Sounds strange eh?, but this guy is so raw and so of his own music that it's undeniably brilliant. I got his 2nd CD today called Cheap. I have been playing track six over and over, it's Love Thang - and you can really get down to it.
He's a true hobo, knows a thing or 2 about being on the road and is not really sure of the talent he has, but we do - the UK - as his current tour is sold out and damn I missed it. Would have loved to have seen him.

He is an aquired taste I grant you, sounding more like a blurred LP being played backward but it's just so real.

Check him out on www.seasicksteve.com

You can also download some free music from his site and if you don't want to, then check out below which is also on the site:-

What you really have here is Seasick Steve himself; a real American, trainhopping, jailbirding, cowboying, carnival working, migrant farm picking, occassional tramping, near-fatal heart attack surviving old hobo. The real deal.
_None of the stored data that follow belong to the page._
-- ==== Sys2Proof/Laws/FixedPower.lean ====
section
/-! SUPPORT. Operations of power, commands and the rest leave the guarded part of the state alone. -/

namespace Sys2Proof.Machine

set_option linter.all false
set_option maxRecDepth 4000

theorem State.clearDebts_fixed (s : State) (k : Nat) : (State.clearDebts s k).fixed = s.fixed := by
  unfold State.clearDebts
  simp only [↓State.modDie_fixed, fixed_mk, guarded]

theorem State.modPower_fixed (s : State) (f : PowerState → PowerState) : (State.modPower s f).fixed = s.fixed := rfl

theorem State.modRail_fixed (s : State) (i : Nat) (f : Rail → Rail) : (State.modRail s i f).fixed = s.fixed := by
  unfold State.modRail
  simp only [↓State.modPower_fixed, fixed_mk, guarded]

theorem State.setHoldEff_fixed (s : State) : (State.setHoldEff s).fixed = s.fixed := by
  unfold State.setHoldEff
  simp only [↓State.modPower_fixed, fixed_mk, guarded]

theorem State.chooseSrc_fixed (s : State) : (State.chooseSrc s).fixed = s.fixed := by
  unfold State.chooseSrc
  simp only [↓State.modPower_fixed, fixed_mk, guarded]

theorem State.countRail_fixed (s : State) (i kind : Nat) : (State.countRail s i kind).fixed = s.fixed := by
  unfold State.countRail
  simp only [↓State.event_fixed, ↓State.modRail_fixed, fixed_mk, guarded]

theorem State.copyCounters_fixed (s : State) : (State.copyCounters s).fixed = s.fixed := by
  unfold State.copyCounters
  simp only [↓State.blackBox_fixed, ↓State.modPower_fixed, fixed_mk, guarded]

theorem State.enableNext_fixed (s : State) : (State.enableNext s).fixed = s.fixed := by
  unfold State.enableNext
  split <;> simp only [↓State.modPower_fixed, ↓State.modRail_fixed, fixed_mk, guarded]

theorem State.startUp_fixed (s : State) : (State.startUp s).fixed = s.fixed := by
  unfold State.startUp
  simp only [↓State.enableNext_fixed, ↓State.modPower_fixed, fixed_mk, guarded]

theorem State.tearWrites_fixed (s : State) : (State.tearWrites s).fixed = s.fixed := by
  unfold State.tearWrites
  simp only [↓State.at__fixed, ↓State.modDies_fixed, State.modTrust, State.modCfg, fixed_mk, guarded]

theorem State.downDone_fixed (s : State) : (State.downDone s).fixed = s.fixed := by
  unfold State.downDone
  repeat' first
    | with_reducible rfl
    | with_reducible apply fixed_ite
    | (simp only [↓State.accrueTest_fixed, ↓State.modPower_fixed, ↓State.tearWrites_fixed, fixed_mk]; done)
    | split
    | simp only [↓State.accrueTest_fixed, ↓State.modPower_fixed, ↓State.tearWrites_fixed, fixed_mk, guarded]

theorem State.downStep_fixed (s : State) : (State.downStep s).fixed = s.fixed := by
  unfold State.downStep
  split <;> simp only [↓State.downDone_fixed, ↓State.modPower_fixed, ↓State.modRail_fixed, fixed_mk, guarded]

theorem State.startDown_fixed (s : State) (target : Nat) : (State.startDown s target).fixed = s.fixed := by
  unfold State.startDown
  repeat' first
    | with_reducible rfl
    | with_reducible apply fixed_ite
    | (simp only [↓State.modPower_fixed, ↓State.modRail_fixed, ↓State.downStep_fixed, fixed_mk]; done)
    | split
    | simp only [↓State.modPower_fixed, ↓State.modRail_fixed, ↓State.downStep_fixed, fixed_mk, guarded]

theorem State.turnDown_fixed (s : State) (target : Nat) : (State.turnDown s target).fixed = s.fixed := by
  unfold State.turnDown
  simp only [↓State.modPower_fixed, ↓State.modRail_fixed, ↓State.downStep_fixed, fixed_mk, guarded]

theorem State.padOff_fixed (s : State) : (State.padOff s).fixed = s.fixed := by
  unfold State.padOff
  split <;> simp only [↓State.emit_fixed, fixed_mk, guarded]

theorem State.testPads_fixed (s : State) (level : Nat) : (State.testPads s level).fixed = s.fixed := by
  unfold State.testPads
  split <;> simp only [↓State.emit_fixed, fixed_mk, guarded]

theorem State.hubStop_fixed (s : State) (sleep : Bool) : (s.hubStop sleep).fixed = s.fixed := by
  have h : (((s.outsOff.padOff).testPads 0).accrueTest).fixed = s.fixed := by
    simp only [State.accrueTest_fixed, State.testPads_fixed, State.padOff_fixed, State.outsOff_fixed]
  unfold State.hubStop
  refine (foldl_fixed (fun _ _ => State.settleChannels_fixed ..) _ _).trans ((State.takeBlock_fixed ..).trans
    ((State.modDies_fixed ..).trans (Eq.trans ?_ h)))
  generalize ((s.outsOff.padOff).testPads 0).accrueTest = u
  rfl

theorem State.diesCutOff_fixed (s : State) : (State.diesCutOff s).fixed = s.fixed := by
  unfold State.diesCutOff
  repeat' first
    | with_reducible rfl
    | with_reducible apply fixed_ite
    | with_reducible refine (foldl_fixed (fun _ _ => ?_) _ _).trans ?_
    | (simp only [↓State.fastOff_fixed, fixed_mk]; done)
    | split
    | simp only [↓State.fastOff_fixed, fixed_mk, guarded]

theorem State.compareBb_fixed (s : State) : (State.compareBb s).fixed = s.fixed := by
  unfold State.compareBb
  repeat' first
    | with_reducible rfl
    | with_reducible apply fixed_ite
    | with_reducible refine (foldl_fixed (fun _ _ => ?_) _ _).trans ?_
    | (simp only [↓State.event_fixed, State.modTrust, State.modCfg, fixed_mk]; done)
    | split
    | simp only [↓State.event_fixed, State.modTrust, State.modCfg, fixed_mk, guarded]

theorem State.loadMeter_fixed (s : State) : (State.loadMeter s).fixed = s.fixed := by
  unfold State.loadMeter
  repeat' first
    | with_reducible rfl
    | with_reducible apply fixed_ite
    | (simp only [↓State.event_fixed, State.modTrust, State.modCfg, fixed_mk]; done)
    | split
    | simp only [↓State.event_fixed, State.modTrust, State.modCfg, fixed_mk, guarded]

theorem State.loadLockout_fixed (s : State) : (State.loadLockout s).fixed = s.fixed := by
  unfold State.loadLockout
  repeat' first
    | with_reducible rfl
    | with_reducible apply fixed_ite
    | with_reducible refine (foldl_fixed (fun _ _ => ?_) _ _).trans ?_
    | (simp only [↓State.outsOff_fixed, fixed_mk]; done)
    | split
    | simp only [↓State.outsOff_fixed, fixed_mk, guarded]

theorem State.startPackTime_fixed (s : State) (fromOff : Bool) : (State.startPackTime s fromOff).fixed = s.fixed := by
  unfold State.startPackTime
  repeat' first
    | with_reducible rfl
    | with_reducible apply fixed_ite
    | (simp only [fixed_mk]; done)
    | split
    | simp only [fixed_mk, guarded]

theorem State.startStore_fixed (s : State) (storeFail reset : Bool) : (State.startStore s storeFail reset).fixed = s.fixed := by
  unfold State.startStore
  repeat' first
    | with_reducible rfl
    | with_reducible apply fixed_ite
    | (simp only [↓State.failStore_fixed, fixed_mk]; done)
    | split
    | simp only [↓State.failStore_fixed, fixed_mk, guarded]

theorem State.startEvents_fixed (s : State) (left : Bool) : (State.startEvents s left).fixed = s.fixed := by
  unfold State.startEvents
  repeat' first
    | with_reducible rfl
    | with_reducible apply fixed_ite
    | (simp only [↓State.event_fixed, ↓State.modPower_fixed, fixed_mk]; done)
    | split
    | simp only [↓State.event_fixed, ↓State.modPower_fixed, fixed_mk, guarded]

theorem State.hubBegin_fixed (s : State) (by_ : Nat) : (State.hubBegin s by_).fixed = s.fixed := by
  unfold State.hubBegin
  repeat' first
    | with_reducible rfl
    | with_reducible apply fixed_ite
    | with_reducible refine (foldl_fixed (fun _ _ => ?_) _ _).trans ?_
    | (simp only [↓State.settleChannels_fixed, ↓State.tasksHome_fixed, ↓State.accrueTest_fixed, ↓State.modPower_fixed, ↓State.modDies_fixed, fixed_mk]; done)
    | split
    | simp only [↓State.settleChannels_fixed, ↓State.tasksHome_fixed, ↓State.accrueTest_fixed, ↓State.modPower_fixed, ↓State.modDies_fixed, fixed_mk, guarded]

theorem State.hubGo_fixed (s : State) (by_ : Nat) (left storeFail : Bool) : (State.hubGo s by_ left storeFail).fixed = s.fixed := by
  unfold State.hubGo
  repeat' first
    | with_reducible rfl
    | with_reducible apply fixed_ite
    | with_reducible refine (foldl_fixed (fun _ _ => ?_) _ _).trans ?_
    | (simp only [↓State.loadLockout_fixed, ↓State.fastDomain_fixed, ↓State.heartResume_fixed, ↓State.loadMeter_fixed, ↓State.startStore_fixed, ↓State.startEnumeration_fixed, ↓State.event_fixed, ↓State.compareBb_fixed, ↓State.emit_fixed, ↓State.modPower_fixed, ↓State.writer_fixed, ↓State.locusRestart_fixed, ↓State.flushUnrouted_fixed, ↓State.startEvents_fixed, ↓State.testPads_fixed, ↓State.drawBytes_fixed, ↓State.startPackTime_fixed, ↓State.cancelPend_fixed, State.modTrust, State.modCfg, fixed_mk]; done)
    | split
    | simp only [↓State.loadLockout_fixed, ↓State.fastDomain_fixed, ↓State.heartResume_fixed, ↓State.loadMeter_fixed, ↓State.startStore_fixed, ↓State.startEnumeration_fixed, ↓State.event_fixed, ↓State.compareBb_fixed, ↓State.emit_fixed, ↓State.modPower_fixed, ↓State.writer_fixed, ↓State.locusRestart_fixed, ↓State.flushUnrouted_fixed, ↓State.startEvents_fixed, ↓State.testPads_fixed, ↓State.drawBytes_fixed, ↓State.startPackTime_fixed, ↓State.cancelPend_fixed, State.modTrust, State.modCfg, fixed_mk, guarded]

theorem State.resumeJournal_fixed {s : State} (h : s.fixed.settled) : s.resumeJournal.fixed = s.fixed := by
  have hj : s.trust.journal = 0 := h.1
  unfold State.resumeJournal
  split
  · rename_i hf
    obtain ⟨h1, h2, h3, h4, h5⟩ := h.2 (.inr hf)
    simp only [State.fixed] at h1 h2 h3 h4 h5
    simp only [State.eraseReturned, State.modTrust, TrustState.eraseOwner, State.fixed, h1, h2, h3, h4, h5, hj]
  · simp only [hj, ne_eq, not_true_eq_false, if_false]

theorem State.hubUp_fixed (s : State) (storeFail : Bool) (hq : s.fixed.settled) : (s.hubUp storeFail).fixed = s.fixed := by
  unfold State.hubUp
  rw [State.hubGo_fixed, State.resumeJournal_fixed (by rw [State.hubBegin_fixed]; exact hq), State.hubBegin_fixed]

theorem State.hubTest_fixed (s : State) (bist : Nat) (hq : s.fixed.settled) : (State.hubTest s bist).fixed = s.fixed := by
  unfold State.hubTest
  repeat' first
    | with_reducible rfl
    | with_reducible apply fixed_ite
    | with_reducible refine (foldl_fixed (fun _ _ => ?_) _ _).trans ?_
    | (simp only [↓State.modTest_fixed, ↓State.testFailed_fixed, ↓State.reportMemory_fixed, ↓State.hubUp_fixed, hq, fixed_mk]; done)
    | split
    | simp only [↓State.modTest_fixed, ↓State.testFailed_fixed, ↓State.reportMemory_fixed, ↓State.hubUp_fixed, hq, fixed_mk, guarded]

theorem State.hubStart_fixed (s : State) (bist : Nat) (hq : s.fixed.settled) : (s.hubStart bist).fixed = s.fixed := by
  unfold State.hubStart
  exact fixed_ite ((State.hubUp_fixed _ _ (by rw [State.modPower_fixed]; exact hq)).trans (State.modPower_fixed ..))
    ((State.hubTest_fixed _ _ (by rw [State.modTest_fixed, State.modPower_fixed]; exact hq)).trans
      ((State.modTest_fixed ..).trans (State.modPower_fixed ..)))

theorem State.takeStrap_fixed (s : State) (reads : List Nat) : (State.takeStrap s reads).fixed = s.fixed := rfl

theorem State.followRails_fixed (s : State) : (State.followRails s).fixed = s.fixed := by
  unfold State.followRails
  repeat' first
    | with_reducible rfl
    | with_reducible apply fixed_ite
    | with_reducible refine (foldl_fixed (fun _ _ => ?_) _ _).trans ?_
    | (simp only [↓State.setHoldEff_fixed, ↓State.modPower_fixed, ↓State.chooseSrc_fixed, ↓State.modRail_fixed, fixed_mk]; done)
    | split
    | simp only [↓State.setHoldEff_fixed, ↓State.modPower_fixed, ↓State.chooseSrc_fixed, ↓State.modRail_fixed, fixed_mk, guarded]

theorem State.raiseWarning_fixed (s : State) (item : Nat) : (State.raiseWarning s item).fixed = s.fixed := by
  unfold State.raiseWarning
  split <;> simp only [↓State.event_fixed, ↓State.modPower_fixed, fixed_mk, guarded]

theorem State.railAct_fixed (s : State) (i : Nat) : (State.railAct s i).fixed = s.fixed := by
  unfold State.railAct
  repeat' first
    | with_reducible rfl
    | with_reducible apply fixed_ite
    | (simp only [↓State.raiseWarning_fixed, ↓State.startDown_fixed, ↓State.hopDown_fixed, ↓State.modPower_fixed, ↓State.modRail_fixed, ↓State.hifOff_fixed, ↓State.failStore_fixed, fixed_mk]; done)
    | split
    | simp only [↓State.raiseWarning_fixed, ↓State.startDown_fixed, ↓State.hopDown_fixed, ↓State.modPower_fixed, ↓State.modRail_fixed, ↓State.hifOff_fixed, ↓State.failStore_fixed, fixed_mk, guarded]

theorem State.railFault_fixed (s : State) (i kind : Nat) : (State.railFault s i kind).fixed = s.fixed := by
  unfold State.railFault
  simp only [↓State.countRail_fixed, ↓State.railAct_fixed, fixed_mk, guarded]

theorem State.judgeFault_fixed (s : State) (rail kind : Nat) : (State.judgeFault s rail kind).fixed = s.fixed := by
  unfold State.judgeFault
  repeat' first
    | with_reducible rfl
    | with_reducible apply fixed_ite
    | (simp only [↓State.railFault_fixed, fixed_mk]; done)
    | split
    | simp only [↓State.railFault_fixed, fixed_mk, guarded]

theorem State.judgeHeld_fixed (s : State) : (State.judgeHeld s).fixed = s.fixed := by
  unfold State.judgeHeld
  repeat' first
    | with_reducible rfl
    | with_reducible apply fixed_ite
    | with_reducible refine (foldl_fixed (fun _ _ => ?_) _ _).trans ?_
    | (simp only [↓State.judgeFault_fixed, ↓State.modPower_fixed, fixed_mk]; done)
    | split
    | simp only [↓State.judgeFault_fixed, ↓State.modPower_fixed, fixed_mk, guarded]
Steve was invited to leave his home before his 14th birthday. (nuff said!) Having spent many hours listening to stories from the hobos, tramps, and bums who would come by his childhood home asking for work or just a handout; he reckoned he was ready for a life on the rails. So making up a “bindle” (sleeping roll and some clothes, etc.) and not forgetting his guitar, he headed off into the sunset. Sound romantic? For the most part it was not! Sleeping ruff. Going hungry. Working for handouts. Eating at the missions. Riding the rails. Playing on street corners, for your small change and MANY a free stay in the county jails of America…and this is the “G” rated version!!! But then there was those moments...stories told and heard in the “jungle camps”; scraps of old songs picked up. Food for song? You bet! Seasick Steve’s music is so out of it and old fashioned that it somehow arrives at modern. His audiences have been mainly younger people who are into the Fat Possum sounds of R.L. Burnside or bands like the White Strips. While doing shows with R.L. Burnside, Steve saw how young audiences went crazy for what he was doing. After playing the kids would come and ask, “what kind of music is this?” Steve replied, “well it’s kinda low down blues and such.” Their response was, “we hate blues… but man we love what you do!” This is what got Seasick Steve out again and doing what he does best – being the pied piper of the low down hobo blues. (And wait till you see and hear the 3-string trance guitar!!!!)
Charlie Gillett, legendary BBC radio DJ and author of what has become the bible on black music in america, Sound of the City, says Seasick Steve has brought him back to the blues and is the “first blues artist in 20 years to really move him.”
Seasick has been a guest on Charlie’s BBC show an amazing 5 times!
He has also been championed by another legend at the BBC, Andy Kershaw and has played live on his show also.